Regarding -ffile-prefix-map, it's actually added by the OpenWrt build system. And I had a (slightly different) duplicate -ldflags in the earlier build; I will update the original post with the correct go version -m output.

jefferyto commented 2 years ago

Minimal example:

$ cat hello.go
package main

import "fmt"

func main() {
    fmt.Printf("hello, world\n")
}
$ CGO_CPPFLAGS=-I/foo/bar go build hello.go
$ go version -m hello
hello: go1.18.1
        path    command-line-arguments
        build   -compiler=gc
        build   CGO_ENABLED=1
        build   CGO_CFLAGS=
        build   CGO_CPPFLAGS=-I/foo/bar
        build   CGO_CXXFLAGS=
        build   CGO_LDFLAGS=
        build   GOARCH=amd64
        build   GOOS=linux
        build   GOAMD64=v1
mpx commented 2 years ago

I don't think it would make sense to modify CGO flags before storing them since the toolchain would end up storing an incorrect representation of the build. It would be better to avoid storing the flags altogether.

Making reproducible binaries with CGO is fundamentally tricky/fraught, but there are some some existing workarounds:

  1. Build via a specified reproducible environment (eg, Docker, specific OS version/build,..)
  2. Disable buildvcs (-buildvcs=false).
  3. Disable CGO to avoid storing CGO flags (CGO_ENABLED=0)

Potential toolchain modifications:

  1. Add an option to skip storing non-reproducible buildvcs details? Yet another flag, which would be 1 of many to create a reproducible bulid.

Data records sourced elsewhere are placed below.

-- ==== Sys2Proof/Machine/Scalar.lean ====
section
/-! DEFINITION. The scalar instructions (R113 to R118). -/

namespace Sys2Proof.Machine

/-- An SALU result: two scalars in, one out, once per warp (R7, R114). -/
def State.salu (s : State) (i : Instr) (d a b : Reg) (f : Word → Word → Word) : State :=
  s.compute i { use := { sr := [a.val, b.val], sw := [d.val] } } fun w => w.setS d (f (w.s a) (w.s b))

/-- A scalar result of one scalar and a constant. -/
def State.sun (s : State) (i : Instr) (d a : Reg) (f : Word → Word) : State :=
  s.compute i { use := { sr := [a.val], sw := [d.val] } } fun w => w.setS d (f (w.s a))

def sImm (imm : BitVec 11) : Word := BitVec.signExtend 32 imm
def shl32 (a b : Word) : Word := if 32 ≤ b.toNat then 0 else a <<< b.toNat
def shr32 (a b : Word) : Word := if 32 ≤ b.toNat then 0 else a >>> b.toNat
def sar32 (a b : Word) : Word := BitVec.sshiftRight a (min b.toNat 31)

/-- Leading zeros of a value of `w` bits; `w` for zero. -/
def clz (w v : Nat) : Nat := if v = 0 then w else w - 1 - floorLog2 v
/-- Trailing zeros of a value of `w` bits; `w` for zero. -/
def ctz (w v : Nat) : Nat := ((List.range w).find? fun i => bitsOf v i 1 == 1).getD w
def popc (w v : Nat) : Nat := ((List.range w).filter fun i => bitsOf v i 1 == 1).length
def brev (w v : Nat) : Nat := (List.range w).foldl (fun n i => n + bitsOf v i 1 * 2 ^ (w - 1 - i)) 0

/-- BFE (R118): a field of `a` under the control word `c`, for elements of `w` bits. -/
def bfe (w : Nat) (signed : Bool) (a c : Nat) : Nat :=
  let o := bitsOf c 0 6
  let n := min (bitsOf c 8 7) w
  let ext : Int := if signed then signedOf w a else ((a % 2 ^ w : Nat) : Int)
  let f := wrapTo n (ext / 2 ^ o)
  if n = 0 then 0 else if signed then wrapTo w (signedOf n f) else f
/-- BFI (R118). -/
def bfi (w : Nat) (d a c : Nat) : Nat :=
  let o := bitsOf c 0 6
  let n := min (bitsOf c 8 7) w
  let m := ((2 ^ n - 1) * 2 ^ o) % 2 ^ w
  (d &&& (2 ^ w - 1 - m)) ||| ((a * 2 ^ o) &&& m)

/-- SADD (R114). -/
def execSadd (d a b : Reg) (s : State) : Host.Outcome State Fault Refusal :=
  .next (s.salu (.sadd d a b) d a b fun a b => a + b)

/-- SSUB (R114). -/
def execSsub (d a b : Reg) (s : State) : Host.Outcome State Fault Refusal :=
  .next (s.salu (.ssub d a b) d a b fun a b => a - b)

/-- SMUL (R114). -/
def execSmul (d a b : Reg) (s : State) : Host.Outcome State Fault Refusal :=
  .next (s.salu (.smul d a b) d a b fun a b => a * b)

/-- SMULHI (R114). -/
def execSmulhi (d a b : Reg) (s : State) : Host.Outcome State Fault Refusal :=
  .next (s.salu (.smulhi d a b) d a b fun a b => BitVec.ofInt 32 (a.toInt * b.toInt / 2 ^ 32))

/-- SMULHIN (R114). -/
def execSmulhin (d a b : Reg) (s : State) : Host.Outcome State Fault Refusal :=
  .next (s.salu (.smulhin d a b) d a b fun a b => BitVec.ofNat 32 (a.toNat * b.toNat / 2 ^ 32))

/-- SAND (R114). -/
def execSand (d a b : Reg) (s : State) : Host.Outcome State Fault Refusal :=
  .next (s.salu (.sand d a b) d a b fun a b => a &&& b)

/-- SOR (R114). -/
def execSor (d a b : Reg) (s : State) : Host.Outcome State Fault Refusal :=
  .next (s.salu (.sor d a b) d a b fun a b => a ||| b)

/-- SXOR (R114). -/
def execSxor (d a b : Reg) (s : State) : Host.Outcome State Fault Refusal :=
  .next (s.salu (.sxor d a b) d a b fun a b => a ^^^ b)

/-- SSHL (R114). -/
def execSshl (d a b : Reg) (s : State) : Host.Outcome State Fault Refusal :=
  .next (s.salu (.sshl d a b) d a b fun a b => shl32 a b)

/-- SSHR (R114). -/
def execSshr (d a b : Reg) (s : State) : Host.Outcome State Fault Refusal :=
  .next (s.salu (.sshr d a b) d a b fun a b => shr32 a b)

/-- SSAR (R114). -/
def execSsar (d a b : Reg) (s : State) : Host.Outcome State Fault Refusal :=
  .next (s.salu (.ssar d a b) d a b fun a b => sar32 a b)

/-- SMIN (R114). -/
def execSmin (d a b : Reg) (s : State) : Host.Outcome State Fault Refusal :=
  .next (s.salu (.smin d a b) d a b fun a b => if a.toInt ≤ b.toInt then a else b)

/-- SMAX (R114). -/
def execSmax (d a b : Reg) (s : State) : Host.Outcome State Fault Refusal :=
  .next (s.salu (.smax d a b) d a b fun a b => if a.toInt ≤ b.toInt then b else a)

/-- SMINN (R114). -/
def execSminn (d a b : Reg) (s : State) : Host.Outcome State Fault Refusal :=
  .next (s.salu (.sminn d a b) d a b fun a b => if a.toNat ≤ b.toNat then a else b)

/-- SMAXN (R114). -/
def execSmaxn (d a b : Reg) (s : State) : Host.Outcome State Fault Refusal :=
  .next (s.salu (.smaxn d a b) d a b fun a b => if a.toNat ≤ b.toNat then b else a)

/-- SANDN (R114). -/
def execSandn (d a b : Reg) (s : State) : Host.Outcome State Fault Refusal :=
  .next (s.salu (.sandn d a b) d a b fun a b => a &&& ~~~b)

/-- SADDI (R115). -/
def execSaddi (d a : Reg) (imm : BitVec 11) (s : State) : Host.Outcome State Fault Refusal :=
  .next (s.sun (.saddi d a imm) d a fun a => a + sImm imm)

/-- SANDI (R115). -/
def execSandi (d a : Reg) (imm : BitVec 11) (s : State) : Host.Outcome State Fault Refusal :=
  .next (s.sun (.sandi d a imm) d a fun a => a &&& sImm imm)

/-- SORI (R115). -/
def execSori (d a : Reg) (imm : BitVec 11) (s : State) : Host.Outcome State Fault Refusal :=
  .next (s.sun (.sori d a imm) d a fun a => a ||| sImm imm)

/-- SXORI (R115). -/
def execSxori (d a : Reg) (imm : BitVec 11) (s : State) : Host.Outcome State Fault Refusal :=
  .next (s.sun (.sxori d a imm) d a fun a => a ^^^ sImm imm)

/-- SSHLI (R115). -/
def execSshli (d a : Reg) (imm : BitVec 11) (s : State) : Host.Outcome State Fault Refusal :=
  .next (s.sun (.sshli d a imm) d a fun a => shl32 a (sImm imm))

/-- SSHRI (R115). -/
def execSshri (d a : Reg) (imm : BitVec 11) (s : State) : Host.Outcome State Fault Refusal :=
  .next (s.sun (.sshri d a imm) d a fun a => shr32 a (sImm imm))

/-- SSARI (R115). -/
def execSsari (d a : Reg) (imm : BitVec 11) (s : State) : Host.Outcome State Fault Refusal :=
  .next (s.sun (.ssari d a imm) d a fun a => sar32 a (sImm imm))

/-- SMOVI (R116). -/
def execSmovi (d : Reg) (imm : BitVec 18) (s : State) : Host.Outcome State Fault Refusal :=
  .next (s.compute (.smovi d imm) { use := { sw := [d.val] } } fun w => w.setS d (BitVec.signExtend 32 imm))

/-- SLUI (R116). -/
def execSlui (d : Reg) (imm : BitVec 18) (s : State) : Host.Outcome State Fault Refusal :=
  .next (s.compute (.slui d imm) { use := { sr := [d.val], sw := [d.val] } } fun w =>
    w.setS d (BitVec.setWidth 32 imm <<< 14 ||| (w.s d &&& 0x3FFF#32)))

/-- SMOV (R116). -/
def execSmov (d a : Reg) (s : State) : Host.Outcome State Fault Refusal :=
  .next (s.sun (.smov d a) d a fun a => a)

/-- The conditions of SCMP (R117). -/
def SCond.holds (c : SCond) (a b : Word) : Bool :=
  match c with
  | .eq => a == b
  | .ne => a != b
  | .lt => decide (a.toInt < b.toInt)
  | .le => decide (a.toInt ≤ b.toInt)
  | .ltn => decide (a.toNat < b.toNat)
  | .len => decide (a.toNat ≤ b.toNat)

/-- SCMP (R117). -/
def execScmp (d a b : Reg) (c : SCond) (s : State) : Host.Outcome State Fault Refusal :=
  .next (s.salu (.scmp d a b c) d a b fun a b => if SCond.holds c a b then 1 else 0)

/-- SSEL (R117). -/
def execSsel (d a b : Reg) (s : State) : Host.Outcome State Fault Refusal :=
  .next (s.compute (.ssel d a b) { use := { sr := [d.val, a.val, b.val], sw := [d.val] } } fun w =>
    w.setS d (if w.s d ≠ 0 then w.s a else w.s b))

/-- SPOPC (R118). -/
def execSpopc (d a : Reg) (s : State) : Host.Outcome State Fault Refusal :=
  .next (s.sun (.spopc d a) d a fun a => BitVec.ofNat 32 (popc 32 a.toNat))

/-- SCLZ (R118). -/
def execSclz (d a : Reg) (s : State) : Host.Outcome State Fault Refusal :=
  .next (s.sun (.sclz d a) d a fun a => BitVec.ofNat 32 (clz 32 a.toNat))

/-- SCTZ (R118). -/
def execSctz (d a : Reg) (s : State) : Host.Outcome State Fault Refusal :=
  .next (s.sun (.sctz d a) d a fun a => BitVec.ofNat 32 (ctz 32 a.toNat))

/-- SBREV (R118). -/
def execSbrev (d a : Reg) (s : State) : Host.Outcome State Fault Refusal :=
  .next (s.sun (.sbrev d a) d a fun a => BitVec.ofNat 32 (brev 32 a.toNat))

/-- SBFE (R118). -/
def execSbfe (d a b : Reg) (s : State) : Host.Outcome State Fault Refusal :=
  .next (s.salu (.sbfe d a b) d a b fun a c => BitVec.ofNat 32 (bfe 32 (c.getLsbD 16) a.toNat c.toNat))

/-- SBFI (R118). -/
def execSbfi (d a b : Reg) (s : State) : Host.Outcome State Fault Refusal :=
  .next (s.compute (.sbfi d a b) { use := { sr := [d.val, a.val, b.val], sw := [d.val] } } fun w =>
    w.setS d (BitVec.ofNat 32 (bfi 32 (w.s d).toNat (w.s a).toNat (w.s b).toNat)))

/-- Pairs of scalars in and out (R118). -/
def State.salu64 (s : State) (i : Instr) (d a b : Reg) (f : DWord → DWord → DWord) : State :=
  s.compute i { use := { sr := span a 2 ++ span b 2, sw := span d 2 } } fun w => w.setS64 d (f (w.s64 a) (w.s64 b))

/-- SADD64 (R118). -/
def execSadd64 (d a b : Reg) (s : State) : Host.Outcome State Fault Refusal :=
  .next (s.salu64 (.sadd64 d a b) d a b fun a b => a + b)

/-- SSUB64 (R118). -/
def execSsub64 (d a b : Reg) (s : State) : Host.Outcome State Fault Refusal :=
  .next (s.salu64 (.ssub64 d a b) d a b fun a b => a - b)

end Sys2Proof.Machine
end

Or,
  2. Add a more generic -reproducible flag which makes a best effort to configure the toolchain.

Both (4) and (5) risk disappointing users since some things are outside the control of the toolchain and it may not be possible to reproduce the original build. Fundamentally, builds using CGO will require the same or a very similar environment to reproduce binaries (library versions, build options,...). This effectively requires (1) to guarantee reproducibility with CGO, or (3) to remove CGO from the equation.

Perhaps the best option is for users desiring reproducible builds to use -buildvcs=false? This is effectively what earlier Go versions provided - so no additional loss.

Reproducible builds are hard but desirable. Perhaps the answer is documentation? It would help if the project maintained docs higlhighting best practices.

Cc @bcmills @matloob

jefferyto commented 2 years ago

Making reproducible binaries with CGO is fundamentally tricky/fraught

AFAIK our (OpenWrt) CGO binaries had been reproducible before 1.18.

Disable buildvcs (-buildvcs=false).

This only removes VCS information, not build information. (See #50501 for some background.)

Disable CGO to avoid storing CGO flags (CGO_ENABLED=0)

-ldflags is also captured in the build information, not just CGO flags. (You can see this in the go version -m output in the original post.)

Perhaps the best option is for users desiring reproducible builds to use -buildvcs=false? This is effectively what earlier Go versions provided - so no additional loss.

As it stands currently, using -buildvcs=false is not equivalent to what earlier Go versions provided.

mpx commented 2 years ago

Making reproducible binaries with CGO is fundamentally tricky/fraught

AFAIK our (OpenWrt) CGO binaries had been reproducible before 1.18.

Yes, I was referring to reproducible builds in general - there are many things that can break them. Reproducible builds are possible, but environments need to be tightly controlled (I agree this is now harder than before).

For reference, Restic is an example of a project that provides specific instructions on how to reproduce their builds (including specific paths).

It would be useful for the toolchain to make this easier where reasonably practical. I expect this will be a somewhat never-ending process with the inherent complexity in C/C++ environments (beyond the regression here).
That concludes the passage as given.